◆ **PROBLEM TO WORK ON**
Beginning with the first line of the data below, reproduce every line unchanged, ending with the line that holds "def identityRows (s".

.....

/-- A record enters the recorder: sequence and staging, exhaustion, skip in tight mode, or drop (R824, R827, R833,
R847, R857). -/
def enterRecord (x : Record) (s : State) : State :=
  let r := s.recorder
  if r.exhausted then s.updRec fun r => { r with afterExhaustion := inc32 r.afterExhaustion }
  else if r.tight && x.severity ≤ 1 then
    s.updRec fun r =>
      { r with skipped := if x.severity = 0 then (r.skipped.1 + 1, r.skipped.2) else (r.skipped.1, r.skipped.2 + 1)
               tightSkipped := inc32 r.tightSkipped }
  else if 64 ≤ r.staging.length then
    let s1 := s.updRec fun r => r.drop x.severity s.timebase.now.sec
    if r.dropTimes.isNone then raiseSrc 117 s1 else s1
  else if r.head + 1 = seqLast then
    raiseSrc 119 (s.updRec fun r =>
      { (r.stage { seq := seqLast, time := x.time, source := 119, code := 0x09A4, severity := 5 }) with
          exhausted := true, afterExhaustion := inc32 r.afterExhaustion })
  else s.updRec fun r => r.stage { x with seq := r.head + 1 }

/-- Flags of a record made now (Table BRC.2): `isl` is the island ID of Table TIM.6. -/
def recordFlags (isl : Nat) (s : State) : Nat :=
  2 * b2n s.timebase.valid + 4 * b2n (s.timebase.dpll = .holdover) + 8 * b2n (!(vat s.timebase.cal (isl - 1)).valid)

/-- The payload of TIGHT_ENTERED carries the cause; the spec states no layout (log entry 7). -/
def tightPayload (r : Recorder) : Bytes :=
  Config.crumbPayload 0x0981 [b2n r.highNow, b2n (r.staging.any fun x => x.flags.testBit 5), b2n r.full]

/-- Raise source 112 when its condition becomes true, enter tight mode when a condition of it holds (R844, R847). -/
def recorderWatch (s : State) : State :=
  let s1 := if s.recorder.highNow && !s.recorder.high then raiseSrc 112 s else s
  let s2 := s1.updRec fun r => { r with high := r.highNow }
  if s2.recorder.tightNow && !s2.recorder.tight then
    let s3 := raiseSrc 115 (s2.updRec fun r => { r with tight := true, tightSince := s2.up, skipped := (0, 0) })
    enterRecord { time := s3.timebase.now, source := 115, code := 0x0981, severity := 2
                  flags := recordFlags 1 s3, payload := fit 32 (tightPayload s2.recorder) } s3
  else s2

/-- The OTP identity rows 0 to 6 (Table BRC.5). -/
def identityRows (s : State) : List Nat := (List.range 7).map fun i => mgetD s.boot.otp i 0

/-- The chronicle's state now (Table BRC.6); a committed format whose headers read blank is as NONE until R840 writes
them. -/
def chronNow (s : State) : ChronState :=
  match s.channel.format, s.recorder.header with
  | some _, some h =>
    if h.identity != identityRows s then .foreign
    else if s.supply.mode = .run ∧ s.channel.state ≠ .fault ∧ s.supply.sdRefclk ∧ s.channel.slices.any id then .active else .unavailable
  | _, _ => .none

/-- Bring the recorder's chronicle state up to date (R839). -/
def syncChron (s : State) : State := s.updRec fun r => { r with chronState := chronNow s }

/-- A record of an event: in the ROM stage it is deferred (R274), in SHELF and while off nothing is recorded. -/
def record (x : Record) (s : State) : State :=
  if !s.powered then s
  else if !s.campel then
    s.updBoot fun b => { b with deferred := b.deferred ++ [(x.source, x.code, x.severity, x.payload)] }
  else recorderWatch (enterRecord x (syncChron s))

/-- A breadcrumb detected in island `isl` (Table TIM.6), tenant and payload given, with SOURCE `src` (R826). -/
def crumbOf (isl src code sev ten : Nat) (payload : Bytes) (s : State) : State :=
  record { time := s.timebase.now, source := src, code := code, tenant := ten, severity := sev
           flags := recordFlags isl s, payload := fit 32 payload } s

/-- A breadcrumb of the Miller island that accompanies no source: SOURCE is 0x0100 plus the code's family (R826). -/
def crumb (code sev ten : Nat) (payload : Bytes) (s : State) : State :=
  crumbOf 1 (0x100 + code / 256) code sev ten payload s

/-- Raise a source and write the breadcrumb that accompanies it (R826). -/
def raiseCrumb (src code sev ten : Nat) (payload : Bytes) (s : State) : State :=
  crumbOf 1 src code sev ten payload (raiseSrc src s)

/-- The payload of a breadcrumb whose layout the spec does not state (log entry 7). -/
def anyPayload (code : Nat) (l : List Int) : Bytes := fit 32 (Config.crumbPayload code l)

/-- A record's 64 bytes, Table BRC.1 (R823). -/
def Record.bytes (x : Record) : Bytes :=
  let b := leBytes 6 x.seq ++ x.time.bytes ++ leBytes 2 x.source ++ leBytes 2 x.code ++ leBytes 1 x.tenant ++
    leBytes 1 x.severity ++ leBytes 2 x.flags ++ fit 32 x.payload
  b ++ leBytes 4 (crc32c b) ++ [0xFF, 0xFF, 0xFF, 0xA5]

/-! ### The Loft's memory (R123 to R130, R146 to R149) -/

/-- The bytes of Loft memory from an address on; an unlisted byte reads 0 (R129). -/
def memRead (m : List (Nat × BitVec 8)) (a n : Nat) : Bytes :=
  let w := m.filter fun c => a ≤ c.1 && c.1 < a + n
  (List.range n).map fun i => mgetD w (a + i) 0#8
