-- ==== Sys2Proof/Machine/Channel.lean ====
section
/-!
DEFINITION. The read channel and the servo: wedges, seeks, loads, preamp faults, decoder slices, and the channel commands
0x0481 to 0x048A (spec/11_read_channel_and_servo.md).
-/
namespace Sys2Proof.Machine
open Sys2Proof

/-! ### Preamp fault (R554, R598) -/

/-- PA_FLT rises: PA_WG falls, PA_FAULT_REG is read and reported with the value `status`. -/
def paFltRise (status : Nat) (s : State) : State :=
  if s.channel.flt then s
  else
    let s1 := s.updChn fun c => { c with flt := true, wg := false, writeOk := false }
    let s2 := match s1.channel.format with
      | some f => paFrame true f.paFaultReg 0 s1
      | none => s1
    crumbOf 13 0x0104 0x04A5 3 0 (anyPayload 0x04A5 [status]) s2

/-- The meaning of PA_FLT_RISE. -/
def execPaFltRise (status : BitVec 8) (s : State) : Res :=
  s.running fun s => if s.supply.isl.channel then paFltRise status.toNat s else s

/-- The meaning of PA_FLT_PERSIST: PA_FLT has been high for `forMs`; before 10 ms have passed it falls again (R554). -/
def execPaFltPersist (forMs : Nat) (s : State) : Res :=
  s.running fun s =>
    if !s.channel.flt then s
    else if forMs < 10 then s.updChn fun c => { c with flt := false }
    else channelFault s

/-! ### Servo wedges (R570 to R575) -/

/-- A cylinder from its 24-bit Gray code (R570). -/
def grayDecode (g : Nat) : Nat :=
  ((List.range 24).foldl (fun (a : Nat × Bool) i =>
    let b := a.2 != g.testBit (23 - i)
    (2 * a.1 + b2n b, b)) (0, false)).1

/-- PES in 1/1,024 track pitch from the four bursts and the cylinder (R571). -/
def pesOf (cyl a b c d : Nat) : Int :=
  let (c, d) := if cyl % 2 = 0 then (c, d) else (d, c)
  let m : Int := (a : Int) - b
  if a + b = 0 ∨ c + d = 0 then Config.pesCorner a b c d
  else if 2 * m.natAbs ≤ a + b then 512 * m / ((a + b : Nat) : Int)
  else
    let far : Int := ((1024 * d / (c + d) : Nat) : Int)
    if m < 0 then -far else far

/-- The wedge number the servo expects next. -/
def nextWedge (s : State) : Nat :=
  (s.channel.wedge + s.channel.missedRun + 1) % max 1 ((s.channel.format.map (·.wedges)).getD 1)

/-- WRITE_LIMIT of the setup in force. -/
def writeLimit (s : State) : Nat := (s.channel.format.map (·.writeLimit)).getD 123

/-- A wedge is missed (R572, R574). -/
def wedgeMissed (otherHead : Bool) (s : State) : State :=
  let s1 := s.updChn fun c =>
    { c with wedgesMissed := inc32 c.wedgesMissed, wedgeMissed := true, missedRun := c.missedRun + 1, searchRun := 0, onRead := 0
             onWrite := 0, writeOk := false, headMismatch := if otherHead then c.headMismatch + 1 else 0 }
  if !s1.channel.searching && s1.channel.servoValid && (decide (8 ≤ s1.channel.missedRun) || decide (4 ≤ s1.channel.headMismatch)) then
    servoLost s1
  else s1

/-- 16 consecutive valid wedges end a search: the servo seeks again to its target, or for a load to the first cylinder
after the reserved area (R574, R578). -/
def searchDone (s : State) : State :=
  let s1 := s.updChn fun c => { c with searching := false, servoValid := true, searchRun := 0 }
  if s.channel.state = .loading then (startSeek (homeCyl s) s1).updChn fun c => { c with loadSeek := true, state := .seeking }
  else (startSeek s.channel.target s1).updChn fun c => { c with state := .seeking }
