/-- 0x0C09 BOOT_FLASH_WRITE (R302). -/
def cmdBootFlashWrite : Cmd :=
  { op := 0x0C09, rights := byZero, rom := true, len := exactly 12
    fields := fun s t p =>
      inRange 1 4096 (rd p 8 2) && zeroAt p 10 2 && decide (rd p 0 4 + rd p 8 2 ≤ s.boot.flashSize) && flashHandle s t (rd p 4 4) &&
        !touchesRunning s (rd p 0 4) (rd p 8 2)
    run := fun s _ p =>
      let i := hIndex (rd p 4 4)
      if s.boot.flashOp.isSome then .done St.busy [] s
      else
        let bad := s.loft.poisoned (yAddr i 0) (rd p 8 2)
        .accept { waits := !bad, status := if bad then St.loftPoison else St.ok, pins := [i] }
          (pin i (if bad then s else
            (s.updBoot fun b => { b with flashOp := some { op := 0x0C09, offset := rd p 0 4, length := rd p 8 2, data := loftRead s (yAddr i 0) (rd p 8 2) } }).emit
              (.flash 0x0C09 (rd p 0 4) (rd p 8 2)))) }

/-- The flash after an operation: erased bytes read 0xFF, a program clears bits (PRESUMED, NOR flash; log entry 43). -/
def flashAfter (s : State) (x : FlashOp) : List (Nat × BitVec 8) :=
  if x.op = 0x0C08 then s.boot.flash.filter fun c => !(x.offset ≤ c.1 && c.1 < x.offset + x.length)
  else x.data.zipIdx.foldl (fun f d =>
    let v := mgetD f (x.offset + d.2) 0xFF#8 &&& d.1
    if v = 0xFF#8 then f else mset f (x.offset + d.2) v) s.boot.flash

/-- The meaning of FLASH_OPERATION_COMPLETE: whether the flash reported success; a failure has no status of its own in the
spec (log entry 40). -/
def execFlashOperationComplete (ok : Bool) (s : State) : Res :=
  s.running fun s =>
    match s.boot.flashOp with
    | none => s
    | some x =>
      let s1 := s.updBoot fun b => { b with flashOp := none, flash := if ok then flashAfter s x else b.flash }
      if ok then finish x.op 0 St.ok [] s1 else finish x.op 0 (s1.draw 5 % 256) [] s1.drawn

/-- 0x0C0A BOOT_SLOT_CHECK: its checks are made when its work ends. -/
def cmdBootSlotCheck : Cmd :=
  { op := 0x0C0A, rights := byZero, len := exactly 4
    fields := fun _ _ p => byteAt p 0 ≤ 1 && zeroAt p 1 3
    run := fun s _ p => .accept { data := p } s }

/-- BOOT_SLOT_CHECK's work ends: the code of Table BOT.7, and R292's source and record. -/
def slotCheckEnd (j : Job) (s : State) : State :=
  let code := imageCode s (s.boot.flashSize / 2) (slotImage s (byteAt j.data 0))
  completeJob j St.ok (leBytes 4 code) (if code = 0 then s else imageRejected code s)

/-- The meaning of BOOT_GET_STATUS. -/
def execBootGetStatus (c : Call) (s : State) : Res := command cmdBootGetStatus c s
/-- The meaning of BOOT_OTP_READ. -/
def execBootOtpRead (c : Call) (s : State) : Res := command cmdBootOtpRead c s
/-- The meaning of BOOT_OTP_PROGRAM. -/
def execBootOtpProgram (c : Call) (s : State) : Res := command cmdBootOtpProgram c s
/-- The meaning of BOOT_ROLLBACK_COMMIT. -/
def execBootRollbackCommit (c : Call) (s : State) : Res := command cmdBootRollbackCommit c s
/-- The meaning of BOOT_PUSH_DONE. -/
def execBootPushDone (c : Call) (s : State) : Res := command cmdBootPushDone c s
/-- The meaning of BOOT_EPOCH_SET. -/
def execBootEpochSet (c : Call) (s : State) : Res := command cmdBootEpochSet c s
/-- The meaning of BOOT_RESTART. -/
def execBootRestart (c : Call) (s : State) : Res := command cmdBootRestart c s
/-- The meaning of BOOT_FLASH_ERASE. -/
def execBootFlashErase (c : Call) (s : State) : Res := command cmdBootFlashErase c s
/-- The meaning of BOOT_FLASH_WRITE. -/
def execBootFlashWrite (c : Call) (s : State) : Res := command cmdBootFlashWrite c s
/-- The meaning of BOOT_SLOT_CHECK. -/
def execBootSlotCheck (c : Call) (s : State) : Res := command cmdBootSlotCheck c s

end Sys2Proof.Machine
end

.....

◆ **WORKED SOLUTION**
/-- A record enters the recorder: sequence and staging, exhaustion, skip in tight mode, or drop (R824, R827, R833,
R847, R857). -/
def enterRecord (x : Record) (s : State) : State :=
  let r := s.recorder
  if r.exhausted then s.updRec fun r => { r with afterExhaustion := inc32 r.afterExhaustion }
  else if r.tight && x.severity ≤ 1 then
    s.updRec fun r =>
      { r with skipped := if x.severity = 0 then (r.skipped.1 + 1, r.skipped.2) else (r.skipped.1, r.skipped.2 + 1)
               tightSkipped := inc32 r.tightSkipped }
  else if 64 ≤ r.staging.length then
    let s1 := s.updRec fun r => r.drop x.severity s.timebase.now.sec
    if r.dropTimes.isNone then raiseSrc 117 s1 else s1
  else if r.head + 1 = seqLast then
    raiseSrc 119 (s.updRec fun r =>
      { (r.stage { seq := seqLast, time := x.time, source := 119, code := 0x09A4, severity := 5 }) with
          exhausted := true, afterExhaustion := inc32 r.afterExhaustion })
  else s.updRec fun r => r.stage { x with seq := r.head + 1 }

/-- Flags of a record made now (Table BRC.2): `isl` is the island ID of Table TIM.6. -/
def recordFlags (isl : Nat) (s : State) : Nat :=
  2 * b2n s.timebase.valid + 4 * b2n (s.timebase.dpll = .holdover) + 8 * b2n (!(vat s.timebase.cal (isl - 1)).valid)

/-- The payload of TIGHT_ENTERED carries the cause; the spec states no layout (log entry 7). -/
def tightPayload (r : Recorder) : Bytes :=
  Config.crumbPayload 0x0981 [b2n r.highNow, b2n (r.staging.any fun x => x.flags.testBit 5), b2n r.full]

/-- Raise source 112 when its condition becomes true, enter tight mode when a condition of it holds (R844, R847). -/
def recorderWatch (s : State) : State :=
  let s1 := if s.recorder.highNow && !s.recorder.high then raiseSrc 112 s else s
  let s2 := s1.updRec fun r => { r with high := r.highNow }
  if s2.recorder.tightNow && !s2.recorder.tight then
    let s3 := raiseSrc 115 (s2.updRec fun r => { r with tight := true, tightSince := s2.up, skipped := (0, 0) })
    enterRecord { time := s3.timebase.now, source := 115, code := 0x0981, severity := 2
                  flags := recordFlags 1 s3, payload := fit 32 (tightPayload s2.recorder) } s3
  else s2

/-- The OTP identity rows 0 to 6 (Table BRC.5). -/
def identityRows (s : State) : List Nat := (List.range 7).map fun i => mgetD s.boot.otp i 0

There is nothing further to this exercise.